The Cryosat team, led from University College London, has spent the period since launch working through the satellite’s measurements, validating and calibrating them against a number of independent observations.
These include data from plane-borne instruments, from direct on-the-ice assessments, and even from scientific sea-floor moorings that profile the ice floes as they pass overhead.
“We can now say with good confidence that Cryosat’s maps of ice thickness are correct to within 10-20 cm,” said Dr. Seymour Laxon, from UCL’s Centre for Polar Observation and Modelling (CPOM).
Tuesday’s release shows a complete seasonal cycle, from October 2010, when the Arctic Ocean was beginning to freeze up following the summer melt, right through to March 2011, when the sea ice was approaching peak thickness. Cryosat found the volume (area multiplied by thickness) of sea ice in the central Arctic in March 2011 to have been 14,500 cubic kilometres.
This figure is very similar to that suggested by PIOMAS (Panarctic Ice Ocean Modeling and Assimilation System), an influential computer model that has been used to estimate Arctic sea ice volume, and which has been the basis for several predictions about when summer sea ice in the north might disappear completely.
In addition to the announcement on sea ice, the Cryosat team also published a digital elevation model (DEM) of Greenland.
The big island, too, has experienced some rapid changes of late and is losing tens of billions of tons of its ice cover to the ocean annually.
The DEM is a map of varying height, and the visualization on this page incorporates a year’s worth of data.
For Cryosat, it is another illustration of its capability. Radar satellites have traditionally struggled to discern the detail in the steep slopes and ridges that mark the edges of ice sheets, but the ESA spacecraft can recover far more information thanks to a special interferometric observing mode that uses two antennas.
“This is really the first demonstration of the interferometer in action,” said Prof. Andrew Shepherd from Leeds University.
“The DEM contains about 7.5 million data points, and we’re pretty confident this will be the best elevation model for Greenland, by some margin.
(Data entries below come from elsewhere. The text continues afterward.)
@[simp] theorem losePower_frame (s : State) :
    (losePower s).pending = s.pending ∧ (losePower s).ident = s.ident ∧ (losePower s).sck = s.sck ∧ (losePower s).arc = s.arc ∧
    (losePower s).pln = s.pln ∧ (losePower s).fe = s.fe ∧ (losePower s).hif = s.hif ∧ (losePower s).ts = s.ts ∧
    (losePower s).key = s.key ∧ (losePower s).pke = s.pke ∧ (losePower s).rnu = s.rnu ∧ (losePower s).tls = s.tls ∧
    (losePower s).ac = s.ac ∧ (losePower s).tm = s.tm ∧ (losePower s).lcc = s.lcc ∧ (losePower s).stc = s.stc ∧
    (losePower s).ev = s.ev ∧ (losePower s).rw = s.rw ∧ (losePower s).store = s.store ∧ (losePower s).writes = s.writes ∧
    (losePower s).out = s.out ∧ (losePower s).free = s.free := by
  simp [losePower]

@[simp] theorem startMain_frame (i : StartIn) (cause : Nat) (s : State) :
    (startMain i cause s).pending = s.pending ∧ (startMain i cause s).ident = s.ident := by
  simp only [startMain]
  split
  · simp
  · split
    · simp
    · split <;> rename_i h
      · have k := congrArg Prod.snd h
        simp only at k
        subst k
        simp
      · have k := congrArg Prod.snd h
        simp only at k
        subst k
        split <;> simp

@[simp] theorem resetModule_frame (i : StartIn) (cause : Nat) (final : Bool) (s : State) :
    (resetModule i cause final s).pending = s.pending ∧ (resetModule i cause final s).ident = s.ident := by
  simp [resetModule]

@[simp] theorem orderReset_frame (i : StartIn) (cause : Nat) (s : State) :
    (orderReset i cause s).pending = s.pending ∧ (orderReset i cause s).ident = s.ident := by
  simp [orderReset, ite_pending, ite_ident]

@[simp] theorem holdReset_frame (s : State) :
    (holdReset s).pending = s.pending ∧ (holdReset s).ident = s.ident ∧ (holdReset s).store = s.store ∧
    (holdReset s).free = s.free := by
  simp [holdReset]

@[simp] theorem failTrial_frame (s : State) :
    (failTrial s).pending = s.pending ∧ (failTrial s).ident = s.ident ∧ (failTrial s).sck = s.sck ∧ (failTrial s).arc = s.arc ∧
    (failTrial s).pln = s.pln ∧ (failTrial s).fe = s.fe ∧ (failTrial s).hif = s.hif ∧ (failTrial s).ts = s.ts ∧
    (failTrial s).key = s.key ∧ (failTrial s).pke = s.pke ∧ (failTrial s).rnu = s.rnu ∧ (failTrial s).tls = s.tls ∧
    (failTrial s).ac = s.ac ∧ (failTrial s).tm = s.tm ∧ (failTrial s).lcc = s.lcc ∧ (failTrial s).stc = s.stc ∧
    (failTrial s).io = s.io ∧ (failTrial s).ev = s.ev ∧ (failTrial s).rw = s.rw ∧ (failTrial s).store = s.store ∧
    (failTrial s).writes = s.writes ∧ (failTrial s).out = s.out ∧ (failTrial s).free = s.free := by
  simp [failTrial, ite_pending, ite_ident, ite_sck, ite_arc, ite_pln, ite_fe, ite_hif, ite_ts, ite_key, ite_pke, ite_rnu, ite_tls, ite_ac, ite_tm, ite_lcc, ite_stc, ite_io, ite_ev, ite_rw, ite_store, ite_writes, ite_out, ite_free]

@[simp] theorem unfeedStandby_frame (s : State) :
    (unfeedStandby s).pending = s.pending ∧ (unfeedStandby s).ident = s.ident ∧ (unfeedStandby s).sck = s.sck ∧
    (unfeedStandby s).arc = s.arc ∧ (unfeedStandby s).pln = s.pln ∧ (unfeedStandby s).fe = s.fe ∧
    (unfeedStandby s).hif = s.hif ∧ (unfeedStandby s).ts = s.ts ∧ (unfeedStandby s).key = s.key ∧
    (unfeedStandby s).pke = s.pke ∧ (unfeedStandby s).rnu = s.rnu ∧ (unfeedStandby s).tls = s.tls ∧
    (unfeedStandby s).ac = s.ac ∧ (unfeedStandby s).tm = s.tm ∧ (unfeedStandby s).lcc = s.lcc ∧ (unfeedStandby s).stc = s.stc ∧
    (unfeedStandby s).ev = s.ev ∧ (unfeedStandby s).rw = s.rw ∧ (unfeedStandby s).store = s.store ∧
    (unfeedStandby s).writes = s.writes ∧ (unfeedStandby s).out = s.out ∧ (unfeedStandby s).free = s.free := by
  simp [unfeedStandby]

end Sys2Proof.Machine
end

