@[simp] theorem writeGroup_frame (g : Nat) (value : Nat) (s : State) :
    (writeGroup g value s).pending = s.pending ∧ (writeGroup g value s).ident = s.ident ∧ (writeGroup g value s).sck = s.sck ∧
    (writeGroup g value s).arc = s.arc ∧ (writeGroup g value s).pln = s.pln ∧ (writeGroup g value s).fe = s.fe ∧
    (writeGroup g value s).hif = s.hif ∧ (writeGroup g value s).ts = s.ts ∧ (writeGroup g value s).key = s.key ∧
    (writeGroup g value s).pke = s.pke ∧ (writeGroup g value s).rnu = s.rnu ∧ (writeGroup g value s).tls = s.tls ∧
    (writeGroup g value s).ac = s.ac ∧ (writeGroup g value s).tm = s.tm ∧ (writeGroup g value s).lcc = s.lcc ∧
    (writeGroup g value s).stc = s.stc ∧ (writeGroup g value s).pwr = s.pwr ∧ (writeGroup g value s).io = s.io ∧
    (writeGroup g value s).ev = s.ev ∧ (writeGroup g value s).rw = s.rw ∧ (writeGroup g value s).store = s.store ∧
    (writeGroup g value s).out = s.out ∧ (writeGroup g value s).free = s.free := by
  simp [writeGroup, ite_pending, ite_ident, ite_sck, ite_arc, ite_pln, ite_fe, ite_hif, ite_ts, ite_key, ite_pke, ite_rnu, ite_tls, ite_ac, ite_tm, ite_lcc, ite_stc, ite_pwr, ite_io, ite_ev, ite_rw, ite_store, ite_out, ite_free]

theorem writeArray_frame (off : Nat) (value : Nat) (s : State) (t : State) (h : writeArray off value s = some t) :
    t.pending = s.pending ∧ t.ident = s.ident ∧ t.sck = s.sck ∧ t.pln = s.pln ∧ t.key = s.key ∧ t.pke = s.pke ∧ t.rnu = s.rnu ∧
    t.tls = s.tls ∧ t.ac = s.ac ∧ t.tm = s.tm ∧ t.lcc = s.lcc ∧ t.stc = s.stc ∧ t.pwr = s.pwr ∧ t.io = s.io ∧
    t.store = s.store ∧ t.free = s.free := by
  unfold writeArray at h
  cases h1 : arrayAt off 0x2200 4 12 with
  | some p => simp [h1] at h; subst h; split <;> simp
  | none =>
  cases h2 : arrayAt off 0x2300 4 12 with
  | some p => simp [h1, h2] at h; subst h; simp
  | none =>
  cases h3 : arrayAt off 0x2340 4 4 with
  | some p => simp [h1, h2, h3] at h; subst h; simp
  | none =>
  cases h4 : arrayAt off 0x4800 4 14 with
  | some p => simp [h1, h2, h3, h4] at h; subst h; simp
  | none =>
  cases h5 : arrayAt off 0x4840 4 48 with
  | some p => simp [h1, h2, h3, h4, h5] at h; subst h; simp
  | none =>
  cases h6 : arrayAt off 0x4A10 4 12 with
  | some p => simp [h1, h2, h3, h4, h5, h6] at h; subst h; split <;> simp
  | none =>
  cases h7 : arrayAt off 0x5410 4 4 with
  | some p => simp [h1, h2, h3, h4, h5, h6, h7] at h; subst h; simp
  | none =>
  cases h8 : arrayAt off 0x6400 4 12 with
  | some p => simp [h1, h2, h3, h4, h5, h6, h7, h8] at h; subst h; simp
  | none => simp [h1, h2, h3, h4, h5, h6, h7, h8] at h

@[simp] theorem writePf_frame (off : Nat) (value : Nat) (i : StartIn) (s : State) :
    (writePf off value i s).pending = s.pending ∧ (writePf off value i s).ident = s.ident := by
  have k : ∀ o, ((writeArray o value s).getD s).pending = s.pending ∧ ((writeArray o value s).getD s).ident = s.ident := by
    intro o
    cases h : writeArray o value s with
    | none => simp
    | some t => simp [writeArray_frame _ _ _ _ h]
  unfold writePf
  split <;> (repeat' split) <;> simp [k]

@[simp] theorem write4_frame (f : Nat) (off : Nat) (value : Nat) (i : StartIn) (s : State) :
    (write4 f off value i s).pending = s.pending ∧ (write4 f off value i s).ident = s.ident := by
  simp [write4, ite_pending, ite_ident]

end Sys2Proof.Machine
end

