-- ==== Sys2Proof/Laws/KeepIntegrity.lean ====
section
/-! SUPPORT. What each meaning of Machine/Integrity.lean leaves unchanged in every state, once for each command. -/

namespace Sys2Proof.Machine

theorem execMemoryError_keeps (w : WordRead) (s : State) :
    (stateOf s (execMemoryError w s)).pending = s.pending ∧ (stateOf s (execMemoryError w s)).ident = s.ident ∧
    (stateOf s (execMemoryError w s)).sck = s.sck ∧ (stateOf s (execMemoryError w s)).pwr = s.pwr ∧
    (stateOf s (execMemoryError w s)).rw = s.rw ∧ (stateOf s (execMemoryError w s)).store = s.store ∧
    (stateOf s (execMemoryError w s)).writes = s.writes := by
  simp only [execMemoryError, onMain]
  (repeat' split) <;> simp

theorem execScrubRead_keeps (w : WordRead) (last : Bool) (s : State) :
    (stateOf s (execScrubRead w last s)).pending = s.pending ∧ (stateOf s (execScrubRead w last s)).ident = s.ident ∧
    (stateOf s (execScrubRead w last s)).sck = s.sck ∧ (stateOf s (execScrubRead w last s)).pwr = s.pwr ∧
    (stateOf s (execScrubRead w last s)).rw = s.rw ∧ (stateOf s (execScrubRead w last s)).store = s.store ∧
    (stateOf s (execScrubRead w last s)).writes = s.writes := by
  simp only [execScrubRead, onMain]
  (repeat' split) <;> simp

theorem execBusIntegrityError_keeps (x : Access) (e : Option MemErr) (again : Bool) (s : State) :
    (stateOf s (execBusIntegrityError x e again s)).pending = s.pending ∧
    (stateOf s (execBusIntegrityError x e again s)).ident = s.ident ∧
    (stateOf s (execBusIntegrityError x e again s)).sck = s.sck ∧ (stateOf s (execBusIntegrityError x e again s)).pwr = s.pwr ∧
    (stateOf s (execBusIntegrityError x e again s)).rw = s.rw ∧
    (stateOf s (execBusIntegrityError x e again s)).store = s.store ∧
    (stateOf s (execBusIntegrityError x e again s)).writes = s.writes := by
  simp only [execBusIntegrityError, onMain]
  (repeat' split) <;> simp

end Sys2Proof.Machine
end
Our next step is to compare it to previous data to see how Greenland has changed.”
Cryosat’s principal investigator, Prof. Duncan Wingham – formerly of UCL but now chief executive of the UK’s National Environment Research Council – summed up: “We have years of data to come, but I think it’s quite clear that we will provide synoptic, accurate, Arctic-wide thickness; and that we will be able to determine the accuracy of the predictions of when the Arctic will be ice-free in Summer.
“And I think it’s also clear we can now sustain coverage of [ice sheets on Antarctica and Greenland] right down to the coast.”
The Cryosat update was timed to coincide with this week’s 50th anniversary of UK activity in orbit.
April 1962 was the month Britain became a space-faring nation with the launch of its first satellite, Ariel-1.